**Given records:**
————

-- ==== Sys2Proof/Proofs/HoldEvents.lean ====
section
/-! PROOF. The Hold Controller's results, expiries and reports (O24 to O34). -/

namespace Sys2Proof.Machine

section
variable {s : State} {a : ActiveBank} {b : Bank}

/-! ## An event of the controller under its bank -/

theorem holdEvent_under {f : Bank → State → State} (ha : s.active = some a)
    (h : s.hc.state = .starting → (f a.bank s).hc.state = .starting) : holdEvent f s = f a.bank s := by
  unfold holdEvent
  simp only [ha]
  exact withStart_eq ((em _).symm.imp_right h)

theorem exec_under {c : Instr} {f : Bank → State → State} (hf : holdAct c = some f) (ha : s.active = some a)
    (h : s.hc.state = .starting → (f a.bank s).hc.state = .starting) : exec c s = .next (f a.bank s) :=
  (exec_holdAct s hf).trans (congrArg Host.Outcome.next (holdEvent_under ha h))

/-- An event whose state is not STARTING (R160). -/
theorem exec_in {c : Instr} {f : Bank → State → State} {x : HoldState} (hf : holdAct c = some f) (ha : s.active = some a)
    (hs : s.hc.state = x) (hx : x ≠ .starting) : exec c s = .next (f a.bank s) :=
  exec_under hf ha fun h => absurd (hs.symm.trans h) hx

/-! ## Changes of state -/

/-- What a change of hold state leaves, whichever state it enters (R44, R49). -/
theorem changeState_entered (new : HoldState) (cause : Option Cause) (asked : Circuits) (episode : Bool) :
    let t := changeState b new cause asked episode s
    t.hc.state = new ∧ t.hc.cause = cause ∧ t.events.set = s.events.set ||| 1#16 ∧
      t.mail.stateReports = s.mail.stateReports ++ [⟨new, episode⟩] ∧ TimersStopped t.hc ∧ t.hc.quiet = none ∧
      RecordKept s.hc t.hc ∧ t.hc.reapply = s.hc.reapply ∧ HoldOnly s t ∧ t.mail.faults = s.mail.faults :=
  ⟨rfl, rfl, rfl, rfl, by constructor <;> rfl, rfl, by constructor <;> rfl, rfl, rfl, rfl⟩

theorem enterSecured_stopped (cause : Cause) : TimersStopped (enterSecured b cause s).hc ∧
    (enterSecured b cause s).hc.claims = noClaims ∧ (enterSecured b cause s).hc.parkExit = false ∧
    (enterSecured b cause s).hc.reapply = s.hc.reapply ∧
    (enterSecured b cause s).hc.quiet = if s.hc.springApplied ∧ s.hc.stationary then some 2000 else none := by
  rw [enterSecured_eq]
  exact ⟨by constructor <;> rfl, rfl, rfl, rfl, rfl⟩

/-- SECURED with a fault report, which is made after the change (R169; log 29). -/
theorem enterSecured_reported (cause : Cause) (kind : FaultKind) (subject : Subject) :
    let t := reportChange .major kind subject (enterSecured b cause s)
    Entered .secured (some cause) b.maxPressure false s t ∧ t.hc = (enterSecured b cause s).hc ∧
      t.mail.faults = s.mail.faults ++ [⟨.major, kind, subject, some .secured⟩] ∧ RecordKept s.hc t.hc ∧ HoldOnly s t := by
  rw [enterSecured_eq]
  exact ⟨⟨rfl, rfl, rfl, rfl, rfl⟩, rfl, rfl, by constructor <;> rfl, rfl⟩

theorem enterParked_stopped : TimersStopped (enterParked b s).hc ∧ (enterParked b s).hc.quiet = none ∧
    (enterParked b s).hc.parkExit = false ∧ (enterParked b s).hc.claims = s.hc.claims :=
  ⟨by constructor <;> rfl, rfl, rfl, rfl⟩

/-- A truck that moves, or stands with the spring brake applied, has no quiet timer at the entry. -/
theorem not_quiet {h : HoldController} (hq : ¬ (Applied h ∧ h.stationary = true)) :
    (if h.springApplied ∧ h.stationary then some 2000 else none : Timer) = none :=
  if_neg fun k => hq ⟨applied_iff.mp k.1, k.2⟩

/-- The tests of INACTIVE lead to no state of the start (R54). -/
theorem inactiveTest_state (hs : s.hc.state = .inactive) :
    (inactiveTest b s).hc.state ≠ .starting ∧ (inactiveTest b s).hc.state ≠ .off := by
  unfold inactiveTest
  split
  · exact ⟨nofun, nofun⟩
  split
  · rw [(enterHandover_entered _ _ _).state]
    exact ⟨nofun, nofun⟩
  split
  · exact ⟨nofun, nofun⟩
  · rw [hs]
    exact ⟨nofun, nofun⟩

/-! ## Claims that leave the table -/

theorem limitedFloors_none {h : HoldController} (hn : h.noClaim = true) : h.limitedFloors b = .zero := by
  have : h.standing = [] := by simpa [HoldController.noClaim] using hn
  simp [HoldController.limitedFloors, this]

/-- The removal of every claim leaves the demand (R59). -/
theorem removeClaims_all {f : Claim → Bool} {h : HoldController} (hf : ∀ c, some c ∈ h.claims → f c = true)
    (hr : h.resultPressure.within h.demand.pressure) :
    removeClaims b f h = { h with claims := h.claims.map fun c => c.filter fun x => !f x } ∧
      (removeClaims b f h).noClaim = true := by
  have none : ∀ c, some c ∉ h.claims.map fun c => c.filter fun x => !f x := by
    intro c hc
    obtain ⟨x, hx, hxc⟩ := List.mem_map.mp hc
    obtain ⟨rfl, hfc⟩ := Option.filter_eq_some_iff.mp hxc
    simp [hf c hx] at hfc
  refine ⟨?_, noClaim_iff.mpr fun c hc => none c (removeClaims_claims b f h ▸ hc)⟩
  unfold removeClaims
  dsimp only
  split
  · refine ratchet_of_within hr ?_
    rw [limitedFloors_none (noClaim_iff.mpr none)]
    exact Circuits.zero_within _
  · rfl

/-- The removal of the claim of one slot. -/
theorem filter_slot {claims : List (Option Claim)} {f : Claim → Bool} {slot : Nat} {c : Claim}
    (hc : claims[slot]? = some (some c)) (hf : f c = true)
    (only : ∀ i x, claims[i]? = some (some x) → f x = true → i = slot) :
    claims.map (fun c => c.filter fun x => !f x) = claims.set slot none := by
  refine List.ext_getElem? fun i => ?_
  rw [List.getElem?_map]
  by_cases hi : i = slot
  · subst hi
    rw [hc, List.getElem?_set_self (List.getElem?_eq_some_iff.mp hc).1]
    simp [Option.filter, hf]
  · rw [List.getElem?_set_ne (Ne.symm hi)]
    match h : claims[i]? with
    | none => rfl
    | some none => rfl
    | some (some x) =>
      have : f x = false := Bool.eq_false_iff.mpr fun k => hi (only i x h k)
      simp [Option.filter, this]

theorem floorArg_getD (v : Nat) : (floorArg v).getD 0 = v := by
  unfold floorArg
  split
  case isTrue h => exact h.symm
  case isFalse h => rfl

/-- A claim put into the table of a ratcheted demand raises it to the claim's limited floors (R59). -/
theorem ratchet_put {h : HoldController} {i : Nat} {c : Claim} (hi : i < h.claims.length)
    (hr : h.resultPressure.within h.demand.pressure) (hf : (h.limitedFloors b).within h.demand.pressure) :
    ratchet b (putClaim i c h) = { h with
      claims := h.claims.set i (some c)
      demand := { h.demand with pressure := h.demand.pressure.sup (c.floors.inf b.maxPressure) } } := by
  have placed : some c ∈ (putClaim i c h).claims := List.mem_of_getElem? (List.getElem?_set_self hi)
  have left := Circuits.within_sup_left h.demand.pressure (c.floors.inf b.maxPressure)
  have pressure : (h.demand.pressure.sup h.resultPressure).sup ((putClaim i c h).limitedFloors b) =
      h.demand.pressure.sup (c.floors.inf b.maxPressure) := by
    refine Circuits.eq_of_within ?_ (Circuits.sup_within.mpr ⟨?_, ?_⟩)
    · refine Circuits.sup_within.mpr ⟨Circuits.sup_within.mpr ⟨left, Circuits.within_trans hr left⟩, ?_⟩
      refine limitedFloors_within.mpr fun x hx => ?_
      rcases List.mem_or_eq_of_mem_set hx with hx | hx
      · exact Circuits.within_trans (limitedFloors_within.mp hf x hx) left
      · cases hx
        exact Circuits.within_sup_right _ _
    · exact Circuits.within_trans (Circuits.within_sup_left _ _) (Circuits.within_sup_left _ _)
    · exact Circuits.within_trans (limitedFloors_within.mp (Circuits.within_refl _) c placed)
        (Circuits.within_sup_right _ _)
  rw [ratchet_eq, ← pressure]
  rfl

end

/-- Settles O24: the ratchet, then `handoverTest` and `evaluateCriterion` on the raised demand. -/
theorem calcResultRatchets : Obligations.CalcResultRatchets := by
  intro s a r rest ha hm floors raised mail u
  have result : exec .calcResult s = .next (holdEvent takeResult s) := rfl
  have taken : takeResult a.bank s = if s.hc.state = .holding then evaluateCriterion a.bank (handoverTest a.bank u)
      else { s with hc := { s.hc with result := some r }, mail := mail } := by
    unfold takeResult
    rw [hm]
    rfl
  refine ⟨fun hs => ?_, fun hs => ⟨fun hc => .inr (.inr (.inr (.inl ⟨r, rfl, hc⟩))), fun hh => ?_, fun hh => ?_⟩⟩
  · rw [if_neg hs] at taken
    rw [result, holdEvent_under ha fun h => by rw [taken]; exact h, taken]
  all_goals
    have state : u.hc.state = .holding := hs
    rw [result, holdEvent_eq ha (by rw [hs]; decide), taken, if_pos hs]
  · rw [handoverTest_some state (handsOver_iff.mpr hh),
      evaluateCriterion_out (by rw [(enterHandover_entered _ _ _).state]; decide)]
    exact ⟨_, rfl, enterHandover_moved _ _ _, enterHandover_started _ _ _⟩
  · rw [handoverTest_none (Bool.eq_false_iff.mpr (mt handsOver_iff.mp hh))]
    exact evaluateCriterion_tested state

/-- Settles O25: the change to INACTIVE with its report, the tests of R54, and the demand frame at the end of the
event. -/
theorem startWindowExpiryLeavesStarting : Obligations.StartWindowExpiryLeavesStarting := by
  intro s a ha hs ht
  let left := changeState a.bank .inactive none .zero false s
  let w := if s.hc.allOnce then left else reportChange .major .signalLost (startSubject s) left
  have hold : w.hc = left.hc := by
    unfold w
    split <;> rfl
  have faults : w.mail.faults = if s.hc.allOnce then s.mail.faults else
      s.mail.faults ++ [⟨.major, .signalLost, startSubject s, some .inactive⟩] := by
    unfold w
    split <;> rfl
  have only : w = { left with mail := { left.mail with faults := w.mail.faults } } := by
    unfold w
    split <;> rfl
  have run : exec .startWindowExpiry s = .next (runDemandPeriod (inactiveTest a.bank w)) := by
    have expired : startWindowExpired a.bank s = inactiveTest a.bank w := if_pos ⟨ht, hs⟩
    have state := inactiveTest_state (b := a.bank) (s := w) (by rw [hold]; rfl)
    refine congrArg Host.Outcome.next ?_
    unfold holdEvent
    rw [ha]
    dsimp only
    rw [expired]
    exact if_pos ⟨hs, state⟩
  refine ⟨w, _, _, run, ?_, by rw [hold]; rfl, by rw [hold]; constructor <;> rfl, by rw [hold]; constructor <;> rfl,
    by rw [hold]; rfl, by rw [only]; rfl, fun h => ⟨startSubject s, ?_, fun k hk => ?_⟩, fun h => ?_,
    inactiveTest_tested (by rw [hold]; rfl), fun h => inactiveTest_moving (by rw [hold]; exact h), runDemandPeriod_made _⟩
  · rw [only]
    exact ⟨rfl, rfl, rfl, rfl, rfl⟩
  · rw [faults, if_neg (by simp [h])]
  · unfold startSubject
    rw [wanting_subject s.sm hk]
  · rw [faults, if_pos h]

/-- Settles O26: the claim is placed in the empty table, and the entry into HOLDING tests the handover conditions. -/
theorem armedConfirmationHolds : Obligations.ArmedConfirmationHolds := by
  intro s a r ha hs ht hr hc
  have run : exec .armedConfirmExpiry s = .next (enterHolding a.bank s.hc.resultPressure true (placeDriver s)) := by
    rw [exec_in (f := armedConfirmed) rfl ha hs nofun, armedConfirmed, if_pos ⟨ht, hs⟩]
  have claims : (placeDriver s).hc.claims = driverAlone s.now := by
    change s.hc.claims.set 1 _ = _
    rw [hc]
    rfl
  have pressure : s.hc.resultPressure = r.pressure := by
    unfold HoldController.resultPressure
    rw [hr]
  rw [run]
  refine ⟨enterHolding_begun (by rw [← claims]; rfl) ?_, _, rfl, ?_⟩
  · rw [limitedFloors_driver claims]
    change ((s.hc.resultPressure).sup s.hc.resultPressure).sup .zero = _
    rw [pressure]
    exact Circuits.eq_of (by simp [Circuits.zero]) (by simp [Circuits.zero])
  · rw [enterHolding_heldFrom]
    unfold handoverTest
    split
    · rw [enterHandover_eq]
      exact ⟨rfl, rfl⟩
    · exact ⟨rfl, rfl⟩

————

**Exercise requirements:**
From the listing above, repeat exactly the lines starting at the line that includes "simp [Option.filter, hf]" and ending at the line that includes "case isTrue h => exact h.symm", with nothing outside that span.

**Reply:**
    simp [Option.filter, hf]
  · rw [List.getElem?_set_ne (Ne.symm hi)]
    match h : claims[i]? with
    | none => rfl
    | some none => rfl
    | some (some x) =>
      have : f x = false := Bool.eq_false_iff.mpr fun k => hi (only i x h k)
      simp [Option.filter, this]

theorem floorArg_getD (v : Nat) : (floorArg v).getD 0 = v := by
  unfold floorArg
  split
  case isTrue h => exact h.symm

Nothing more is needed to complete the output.